Cass peeks back around the corner, raises an eyebrow, and mouths: “Go.”
I go.
The walk from the service corridor to the locker room is surreal, like moving through the dream of someone who always wanted to see the inside of a hockey arena after closing. It’s quieter now, the party muffled by three layers of concrete and the endless, echoing tunnels underneath the ice. I count my steps to distract myself from the fact that my hands are still sticky from confetti and that I may or may not be wearing two left shoes.
I pass a row of catering carts stacked with champagne buckets and the remains of a five-foot sub sandwich. The media room is at the end of the hall, half lit and empty except for a flock of folding chairs and the faint smell of old popcorn. I duck in to fix my hair, maybe splash some water on my face before braving the postgame circus.
I get as far as the water cooler before Finn finds me.
He comes in at a jog, sees me and stops, hands on hips, breathless in a way that has nothing to do with his cardiovascular health. For a moment, he doesn’t say anything. Just stands there, eyes roving from my face to my hoodie to my legs, which are still dusted with a faint layer of gold confetti.
“Hey,” I say, smoothing my hair. “Congrats on the MVP. That’s, what, your third?”
“Fourth,” he says, and it’s so on-brand I nearly laugh.
Finn walks over, closing the gap in three steps, and before I can get another word out, he kisses me. Not a tentative, let’s-not-get-caught kind of kiss, but the kind you see in old movies right before the world ends. His hands are cold from the ice, and his face is still red from the onslaught of cameras, but he kisses me like I’m the only thing he remembers from the last hour. I let myself fall into it, let the world collapse down to the taste of Gatorade and the prickle of his stubble against my cheek.
When he breaks, he’s smiling so hard I think he might pull something. “Did you see it?” he asks, forehead pressed to mine. “Did you see the shot?”
“Everyone saw the shot,” I say. “You’re going to be a meme for the rest of your life.”
He beams, then winces as if remembering his ribs are probably cracked. “Worth it.”
He kisses me again, softer this time, then takes my hand and leads me to a corner of the room, away from the glass door and the chance of prying eyes. I sink onto a folding chair, and he sits on my lap, which would be funny if he weren’t six five and made entirely of muscle and stubbornness.
For a minute, we just sit, wrapped around each other like the whole season has been leading to this. He buries his face in my neck, breathes in, and sighs. “You have no idea how much I needed that,” he says, voice muffled.
I run my fingers through his hair, still wet from the shower and the victory spray. “Rough day at the office?”

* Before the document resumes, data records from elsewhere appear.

/-- Whether what a confidential slot hides makes a whole register read as zero on a path (spec/13 R370). -/
def regHidden (s : State) (path : Nat) (r : RegAt) : Bool :=
  let b := r.blk
  let o := r.off
  let slotConf (i : Nat) : Bool := (getSlot s i).brec.conf
  if b = 0 then [0x504, 0x510, 0x51C].contains o && ctxConf s (getStream s s.dev.colsSel.toNat).ctx && !onQp0 path
  else if b = 0x10 then
    ([0x104, 0x108, 0x10C].contains o && (match getRun s s.seq.runSel.toNat with | some x => slotConf x.slot | none => false))
      || (o == 0x204 && (match getProg s s.seq.progSel.toNat with | some g => slotConf g.slot | none => false))
  else if b = 0x20 ∨ b = 0x21 then
    let x := getEv s (32768 * (b - 0x20) + (tabGet (fun _ => (0 : BitVec 15)) s.ev.sel (b - 0x20)).toNat)
    [0x04, 0x08, 0x0C].contains o && (x.st == 1 || x.st == 2) && slotConf x.slot
  else if 0xC0 ≤ b ∧ b ≤ 0xDF then
    let x := getPort s (b - 0xC0)
    o == 0x104 && slotConf x.shareSel.toNat && decide (tabGet (fun _ => 0) (getSlot s x.shareSel.toNat).brec.share (b - 0xC0) ≠ 0) && !onQp0 path
  else if b = 0x230 then [0x10, 0x14, 0x18].contains o && ctxConf s s.part.ctxSel.toNat && !onQp0 path
  else false

/-- The word a register reads as on a path, before any latching; reserved bits written in DEBUG or RMA are live (R389), but for a
register that a confidential slot hides. -/
def regVal (s : State) (path : Nat) (r : RegAt) : W32 :=
  let b := r.blk
  let o := r.off
  (if regHidden s path r then 0 else tabGet (fun _ => 0) s.dev.rsv (regKey r)) ||| BitVec.ofNat 32 (
    if b = 0 then regPick o (devRegs s path)
    else if b = 1 then regPick o (clkRegs s)
    else if b = 2 then regPick o (pwrRegs s)
    else if b = 3 then regPick o (thmRegs s)
    else if b = 4 then resReg s o
    else if b = 5 then regPick o (lckRegs s)
    else if b = 6 then regPick o (crcRegs s)
    else if 0x10 ≤ b ∧ b ≤ 0x1F then regPick o (seqRegs s b)
    else if b = 0x20 ∨ b = 0x21 then regPick o (evtRegs s (b - 0x20))
    else if b = 0x30 then regPick o (qptRegs s path)
    else if b = 0x40 then regPick o (xltRegs s)
    else if 0x80 ≤ b ∧ b ≤ 0x8B then hbmReg s b o
    else if 0xC0 ≤ b ∧ b ≤ 0xDF then regPick o (fabRegs s path (b - 0xC0))
    else if b = 0xE0 ∨ b = 0xE1 then regPick o (hldRegs s (b - 0xE0))
    else if 0x100 ≤ b ∧ b ≤ 0x123 then shfReg s b o
    else if b = 0x200 then regPick o (secRegs s)
    else if b = 0x210 then regPick o (wgbRegs s)
    else if b = 0x220 then regPick o (prtRegs s)
    else if b = 0x230 then regPick o (ctxRegs s path)
    else 0)

/-- The _LO registers (R390): block prefix by its first block, offset. -/
def isLo (b o : Nat) : Bool :=
  if b = 0 then [0x200, 0x208, 0x508, 0x524].contains o
  else if b = 0x10 then [0x310, 0x318].contains o
  else if b = 0x20 ∨ b = 0x21 then [0x04, 0x10].contains o
  else if b = 0x40 then [0x08, 0x10].contains o
  else if 0xC0 ≤ b ∧ b ≤ 0xDF then o == 0x10
  else if b = 0x210 then [0x08, 0x10, 0x10C].contains o
  else if b = 0x220 then [0x10, 0x18].contains o
  else if b = 0x230 then o == 0x14
  else false

/-- What a path's shadow of a block holds: the _LO offset read last (0: another register was) and the high word latched. -/
def shadowOf (s : State) (path b : Nat) : Nat × W32 := tabGet (fun _ => (0, 0)) (getPath s path).shadow b
def setShadow (s : State) (path b : Nat) (x : Nat × W32) : State :=
  let p := getPath s path
  setPath s path { p with shadow := tabSet (fun _ => (0, 0)) p.shadow b x }

/-- A read (R390): _LO latches its high word, the next read of its _HI returns it; reading word 15 of a log record marks the
record read (spec/11 R309). -/
def regRead (s : State) (path : Nat) (r : RegAt) : W32 × State :=
  let v := regVal s path r
  let sh := shadowOf s path r.blk
  if isLo r.blk r.off then (v, setShadow s path r.blk (r.off, regVal s path { r with off := r.off + 4 }))
  else
    let hi := isLo r.blk (r.off - 4) && sh.1 == r.off - 4 && decide (4 ≤ r.off)
    let s := setShadow s path r.blk (0, 0)
    let s := if r.blk = 4 ∧ r.off = 0x103C then
        match tabGet (fun _ => none) s.res.log s.res.logSel.toNat with
        | some l => markLogRead s l.seq
        | none => s
      else s
    (if hi then sh.2 else v, s)

/-! ### Dumps (spec/11 R326) -/

/-- Offsets at which a block has registers: those below its decode width. -/
def blockOffs (b : Nat) : List Nat :=
  match blockWidth b with
  | some w => (List.range (2 ^ w / 4)).map (fun i => 4 * i)
  | none => []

“You have no idea,” he says again, but this time it’s a joke. He slides into the seat next to me.
We talk, quietly, about everything and nothing: the game, the kids, how he missed breakfast because the hotel bagels tasted like old sponges. He teases me for crying on national TV when they handed Beau the Cup. I tease him for doing the same when he talked about our kids in his MVP speech.
He lifts his head and looks at me, serious now. “Thank you,” he says. “For…you know. All of it.”

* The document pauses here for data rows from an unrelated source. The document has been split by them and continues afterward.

-- ==== Sys2Proof/Machine/UnitOps.lean ====
section
/-! DEFINITION. Re-entry of units (spec/02 R63) and the failure of a channel (spec/11 R306). -/
namespace Sys2Proof.Machine

/-- The storage of a unit zeroed (R63). -/
def scrubUnit (s : State) (u : UnitRef) : State :=
  match u.kind with
  | 0 =>
    let s := setCore s u.idx { getCore s u.idx with queue := [], spill := [], confCtx := none, keeps := [], icache := [] }
    { s with xlt := { s.xlt with micro := tabSet (fun _ => []) s.xlt.micro u.idx [] } }
  | 1 =>
    let s := zeroSpan s (storeBase + u.idx * 0x400000) 0x400000
    { s with xlt := { s.xlt with tlb := tabSet (fun _ => []) s.xlt.tlb u.idx [] } }
  | 2 =>
    let a := achanFor s u.idx
    let s := (List.range 1152).foldl (fun s g => bumpWrites s (granBase (false, 1152 * a + g)) 1) s
    zeroSpan s (a * chanSpan) chanSpan
  | 4 => setPort s u.idx { getPort s u.idx with kept := [], rx := [], credits := [], cur := [], freed := [], lines := [] }
  | 6 => setFe s u.idx { getFe s u.idx with held := [], store := [], refusals := [], reports := [] }
  | _ => s

/-- Held replies go out on a port that has come UP. -/
def flushHeldReplies (s : State) : State :=
  match (List.range 2).find? (fun h => (getFe s h).up) with
  | none => s
  | some h =>
    let x := getFe s h
    { setFe s h { x with store := x.store ++ s.pwr.heldReply } with pwr := { s.pwr with heldReply := [] } }

/-- A unit that has passed BIST; a Haldip port whose adapter is known carries traffic again. -/
def unitPass (s : State) (u : UnitRef) : State :=
  let s := unitReady s u
  if u.kind = 6 then flushHeldReplies (drainAll (setFe s u.idx { getFe s u.idx with up := (getFe s u.idx).adapter.isSome }))
  else if u.kind = 1 then { s with units := { s.units with isolated := s.units.isolated.filter (fun m => !(m == u.idx)) } } else s

/-- A unit that has failed BIST: recorded, and FAILED (R63, spec/11 R306). -/
def unitFail (s : State) (u : UnitRef) : State :=
  setUnit (logNote { cls := 0x1A, sev := 1, unitKind := u.kind, unit := u.idx, action := 5, half := halfOfUnit u } s) u .failed

/-- Whether a core's substitution is still under way. -/
def substOn (s : State) (u : UnitRef) : Bool := u.kind == 0 && s.units.subst.any (fun x => x.core == u.idx)

/-- HBM_CHANNEL_FAILURE (spec/11 R306, spec/02 R56): a migration that uses the channel ends UNCORRECTABLE. -/
def execHbmChannelFailure (chan : Nat) (s : State) : Host.Outcome State Fault Refusal :=
  if 192 ≤ chan || unitSt s ⟨2, chan⟩ == .failed then .next s
  else match s.mem.migr.find? (fun m => m.src == chan || m.dst == chan) with
    | none => .next (wakeAll (chanFails s chan))
    | some m => .next (wakeAll (chanFails (migrEnd s m m.dst stUnc) chan))

end Sys2Proof.Machine
end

“You’re welcome,” I say, even though the real answer is:Thank you, for not running. For not hiding. For making a life out of the ruins.But I’m not in the mood to be sentimental.
He grins. “You wanna make out in the green room before anyone finds us?”
I look at the clock. “We have six minutes.”
“That’s a new record.”
He slips his hands under my hoodie, cold palms on bare skin, and I shiver. He kisses me again, deep and thorough, and it’s like the last three years never happened—like it’s just us, sneaking around after morning skate, stealing time before the trainers come in and spoil the illusion.
Except it’s not just us anymore. It’s us, and three kids, and a career, and a city full of people who now know our names and our faces and, thanks to the Storm’s social media team, our home address. It’s messy, and hard, and sometimes so exhausting I want to throw my phone into the river and move to Canada.
But right now, it’s perfect.
Finn pulls away, hair askew and lips swollen, and says, “You still want to run away with us and the kids?”
I kiss him again, and say, “It’ll be chaos, but I do.”
He laughs, that big, helpless Finn laugh, and I feel the sound all the way down to my bones. I hear them: the unmistakable crosstalk of two men who should never have been let near a microphone, much less each other. The voices bounce down the hallway, ricocheting off the concrete in a way that even postgame cleanup can’t muffle.
Beau is shirtless, again, jersey slung over his shoulder like a towel. He’s still wet, this time with a froth of champagne and something that could either be blood or Sharpie, courtesy of a very determined fan. Grey is in full postgame mode, which means he’s still in his pads, but the rest of him is composed enough to pass as a human man and not a discount superhero. They stand close enough that I can smell the victory smoke and the barely-concealed terror of impending parenthood. Neither of them has ever looked so alive.
“Told you he’d find her first,” Beau says, elbowing Grey in the ribs and nodding at the closed door where Finn disappeared.